Prove by mathematical induction that $\forall n \geq 4 \in \mathbb{N}: 3n^2 + 3n +1 < 2(3^n)$

Question

Prove by mathematical induction that

$$\forall n \geq 4 \in \mathbb{N}: 3n^2 + 3n +1 < 2(3^n)$$

Step 1: Show that the statement is true for n = 4:

$$3(4)^2 + 3(4) +1 < 2(3^4)$$

Which simplifies to $61 < 162$. That completes the base case.

Step 2: Show that if the statement is true for $n = p$, it is true for $n = p + 1$:

$$3(p+1)^2 + 3(p+1) + 1 =$$ $$3(p^2 + 2p + 1) + 3p + 3 + 1 =$$ $$3p^2 + 3p + 1 + 6p + 6$$ $$ < 2(3^p) + 6p + 6$$

All that is required now is to show that $6p + 6 \leq 4(3^p)$ since $2(3^{p+1}) = 6(3^p)$. Does this require another proof by mathematical induction or is it sufficiently rigorous to say something like "well, $x^p$ clearly grows faster than $px$ as $p$ approaches infinity, so the inequality is trivial"?

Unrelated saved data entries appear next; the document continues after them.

-- ==== Sys2Proof/Laws/State.lean ====
section
/-! SUPPORT. Laws/State.lean: what each update of the state leaves as it was, field by field, and what it reads back. -/

namespace Sys2Proof.Machine

/-! ### State.wr -/

@[simp] theorem State.wr_pending (s : State) (r : Nat) (v : Word) : (s.wr r v).pending = s.pending := rfl
@[simp] theorem State.wr_now (s : State) (r : Nat) (v : Word) : (s.wr r v).now = s.now := rfl
@[simp] theorem State.wr_showAcc (s : State) (r : Nat) (v : Word) : (s.wr r v).showAcc = s.showAcc := rfl
@[simp] theorem State.wr_heldLow (s : State) (r : Nat) (v : Word) : (s.wr r v).heldLow = s.heldLow := rfl
@[simp] theorem State.wr_latchedHi (s : State) (r : Nat) (v : Word) : (s.wr r v).latchedHi = s.latchedHi := rfl
@[simp] theorem State.wr_lastRead (s : State) (r : Nat) (v : Word) : (s.wr r v).lastRead = s.lastRead := rfl
@[simp] theorem State.wr_freeCtr (s : State) (r : Nat) (v : Word) : (s.wr r v).freeCtr = s.freeCtr := rfl
@[simp] theorem State.wr_dram (s : State) (r : Nat) (v : Word) : (s.wr r v).dram = s.dram := rfl
@[simp] theorem State.wr_host (s : State) (r : Nat) (v : Word) : (s.wr r v).host = s.host := rfl
@[simp] theorem State.wr_bindPend (s : State) (r : Nat) (v : Word) : (s.wr r v).bindPend = s.bindPend := rfl
@[simp] theorem State.wr_tbs (s : State) (r : Nat) (v : Word) : (s.wr r v).tbs = s.tbs := rfl
@[simp] theorem State.wr_cws (s : State) (r : Nat) (v : Word) : (s.wr r v).cws = s.cws := rfl
@[simp] theorem State.wr_ports (s : State) (r : Nat) (v : Word) : (s.wr r v).ports = s.ports := rfl
@[simp] theorem State.wr_mmu (s : State) (r : Nat) (v : Word) : (s.wr r v).mmu = s.mmu := rfl
@[simp] theorem State.wr_chans (s : State) (r : Nat) (v : Word) : (s.wr r v).chans = s.chans := rfl
@[simp] theorem State.wr_memc (s : State) (r : Nat) (v : Word) : (s.wr r v).memc = s.memc := rfl
@[simp] theorem State.wr_queues (s : State) (r : Nat) (v : Word) : (s.wr r v).queues = s.queues := rfl
@[simp] theorem State.wr_msix (s : State) (r : Nat) (v : Word) : (s.wr r v).msix = s.msix := rfl
@[simp] theorem State.wr_hostIf (s : State) (r : Nat) (v : Word) : (s.wr r v).hostIf = s.hostIf := rfl
@[simp] theorem State.wr_hostMsgs (s : State) (r : Nat) (v : Word) : (s.wr r v).hostMsgs = s.hostMsgs := rfl
@[simp] theorem State.wr_heldEvents (s : State) (r : Nat) (v : Word) : (s.wr r v).heldEvents = s.heldEvents := rfl
@[simp] theorem State.wr_pipes (s : State) (r : Nat) (v : Word) : (s.wr r v).pipes = s.pipes := rfl
@[simp] theorem State.wr_strings (s : State) (r : Nat) (v : Word) : (s.wr r v).strings = s.strings := rfl
@[simp] theorem State.wr_groups (s : State) (r : Nat) (v : Word) : (s.wr r v).groups = s.groups := rfl
@[simp] theorem State.wr_pds (s : State) (r : Nat) (v : Word) : (s.wr r v).pds = s.pds := rfl
@[simp] theorem State.wr_banks (s : State) (r : Nat) (v : Word) : (s.wr r v).banks = s.banks := rfl
@[simp] theorem State.wr_shdEdges (s : State) (r : Nat) (v : Word) : (s.wr r v).shdEdges = s.shdEdges := rfl
@[simp] theorem State.wr_vin10 (s : State) (r : Nat) (v : Word) : (s.wr r v).vin10 = s.vin10 := rfl
@[simp] theorem State.wr_axes (s : State) (r : Nat) (v : Word) : (s.wr r v).axes = s.axes := rfl
@[simp] theorem State.wr_tiles (s : State) (r : Nat) (v : Word) : (s.wr r v).tiles = s.tiles := rfl
@[simp] theorem State.wr_encs (s : State) (r : Nat) (v : Word) : (s.wr r v).encs = s.encs := rfl
@[simp] theorem State.wr_sds (s : State) (r : Nat) (v : Word) : (s.wr r v).sds = s.sds := rfl
@[simp] theorem State.wr_ctlTables (s : State) (r : Nat) (v : Word) : (s.wr r v).ctlTables = s.ctlTables := rfl
@[simp] theorem State.wr_ctlLoad (s : State) (r : Nat) (v : Word) : (s.wr r v).ctlLoad = s.ctlLoad := rfl
@[simp] theorem State.wr_threads (s : State) (r : Nat) (v : Word) : (s.wr r v).threads = s.threads := rfl
@[simp] theorem State.wr_padMem (s : State) (r : Nat) (v : Word) : (s.wr r v).padMem = s.padMem := rfl
@[simp] theorem State.wr_pilMem (s : State) (r : Nat) (v : Word) : (s.wr r v).pilMem = s.pilMem := rfl
@[simp] theorem State.wr_barriers (s : State) (r : Nat) (v : Word) : (s.wr r v).barriers = s.barriers := rfl
@[simp] theorem State.wr_engAcc (s : State) (r : Nat) (v : Word) : (s.wr r v).engAcc = s.engAcc := rfl
@[simp] theorem State.wr_engEccAt (s : State) (r : Nat) (v : Word) : (s.wr r v).engEccAt = s.engEccAt := rfl
@[simp] theorem State.wr_cmpBadAt (s : State) (r : Nat) (v : Word) : (s.wr r v).cmpBadAt = s.cmpBadAt := rfl
@[simp] theorem State.wr_lanes (s : State) (r : Nat) (v : Word) : (s.wr r v).lanes = s.lanes := rfl
@[simp] theorem State.wr_links (s : State) (r : Nat) (v : Word) : (s.wr r v).links = s.links := rfl
@[simp] theorem State.wr_palis (s : State) (r : Nat) (v : Word) : (s.wr r v).palis = s.palis := rfl
@[simp] theorem State.wr_subs (s : State) (r : Nat) (v : Word) : (s.wr r v).subs = s.subs := rfl
@[simp] theorem State.wr_tree (s : State) (r : Nat) (v : Word) : (s.wr r v).tree = s.tree := rfl
@[simp] theorem State.wr_twin (s : State) (r : Nat) (v : Word) : (s.wr r v).twin = s.twin := rfl
@[simp] theorem State.wr_island (s : State) (r : Nat) (v : Word) : (s.wr r v).island = s.island := rfl
@[simp] theorem State.wr_cals (s : State) (r : Nat) (v : Word) : (s.wr r v).cals = s.cals := rfl
@[simp] theorem State.wr_geode (s : State) (r : Nat) (v : Word) : (s.wr r v).geode = s.geode := rfl
@[simp] theorem State.wr_store (s : State) (r : Nat) (v : Word) : (s.wr r v).store = s.store := rfl
@[simp] theorem State.wr_power (s : State) (r : Nat) (v : Word) : (s.wr r v).power = s.power := rfl
@[simp] theorem State.wr_tb (s : State) (r : Nat) (v : Word) (k : Nat) : (s.wr r v).tb k = s.tb k := rfl
@[simp] theorem State.wr_cw (s : State) (r : Nat) (v : Word) (k : Nat) : (s.wr r v).cw k = s.cw k := rfl
@[simp] theorem State.wr_port (s : State) (r : Nat) (v : Word) (k : Nat) : (s.wr r v).port k = s.port k := rfl
@[simp] theorem State.wr_queue (s : State) (r : Nat) (v : Word) (k : Nat) : (s.wr r v).queue k = s.queue k := rfl
@[simp] theorem State.wr_chan (s : State) (r : Nat) (v : Word) (k : Nat) : (s.wr r v).chan k = s.chan k := rfl
@[simp] theorem State.wr_str (s : State) (r : Nat) (v : Word) (k : Nat) : (s.wr r v).str k = s.str k := rfl
@[simp] theorem State.wr_grp (s : State) (r : Nat) (v : Word) (k : Nat) : (s.wr r v).grp k = s.grp k := rfl
@[simp] theorem State.wr_pd (s : State) (r : Nat) (v : Word) (k : Nat) : (s.wr r v).pd k = s.pd k := rfl
@[simp] theorem State.wr_bank (s : State) (r : Nat) (v : Word) (k : Nat) : (s.wr r v).bank k = s.bank k := rfl
@[simp] theorem State.wr_pipe (s : State) (r : Nat) (v : Word) (k : Nat) : (s.wr r v).pipe k = s.pipe k := rfl
@[simp] theorem State.wr_axis (s : State) (r : Nat) (v : Word) (k : Nat) : (s.wr r v).axis k = s.axis k := rfl
@[simp] theorem State.wr_tile (s : State) (r : Nat) (v : Word) (k : Nat) : (s.wr r v).tile k = s.tile k := rfl
@[simp] theorem State.wr_enc (s : State) (r : Nat) (v : Word) (k : Nat) : (s.wr r v).enc k = s.enc k := rfl
@[simp] theorem State.wr_th (s : State) (r : Nat) (v : Word) (k : Nat) : (s.wr r v).th k = s.th k := rfl
@[simp] theorem State.wr_barrier (s : State) (r : Nat) (v : Word) (k : Nat) : (s.wr r v).barrier k = s.barrier k := rfl
@[simp] theorem State.wr_lane (s : State) (r : Nat) (v : Word) (k : Nat) : (s.wr r v).lane k = s.lane k := rfl
@[simp] theorem State.wr_link (s : State) (r : Nat) (v : Word) (k : Nat) : (s.wr r v).link k = s.link k := rfl
@[simp] theorem State.wr_palisPort (s : State) (r : Nat) (v : Word) (k : Nat) : (s.wr r v).palisPort k = s.palisPort k := rfl
@[simp] theorem State.wr_sub (s : State) (r : Nat) (v : Word) (k : Nat) : (s.wr r v).sub k = s.sub k := rfl
@[simp] theorem State.wr_cal (s : State) (r : Nat) (v : Word) (k : Nat) : (s.wr r v).cal k = s.cal k := rfl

In a larger context, are there any specific rules for when inequalities can be considered trivial?

Answer 1

By the inductive hypothesis, we assume that this statement is true:

$$3n^2 + 3n + 1 < 2(3^n)$$

$$3(n+1)^2 + 3(n+1) + 1 = 3n^2 + 9n + 7$$

From the inductive hypothesis:

$$3n^2 + 3n + 1 +6n+6 < 2(3^n)+6n+6$$ $$3(n+1)^2 + 3(n+1) + 1 < 2(3^n)+6n+6$$

So it will suffice to show:

$$2(3^n)+6n+6 < 2(3^{n+1}) = 6(3^n)$$ $$2(3^n)+6n+6 < 2(3^{n+1}) = 6(3^n)$$ $$6n+6 < 4(3^n)$$

Return to the inductive hypothesis:

$$6n^2 + 6n + 2 < 4(3^n)$$

As $6n^2$ is strictly increasing in our domain, and $6(4)^2 = 96 > 4$, we can replace it: $$4 + 6n + 2 < 6n^2+6n+2 < 4(3^n)$$ $$6n + 6 < 4(3^n)$$ And so we are done.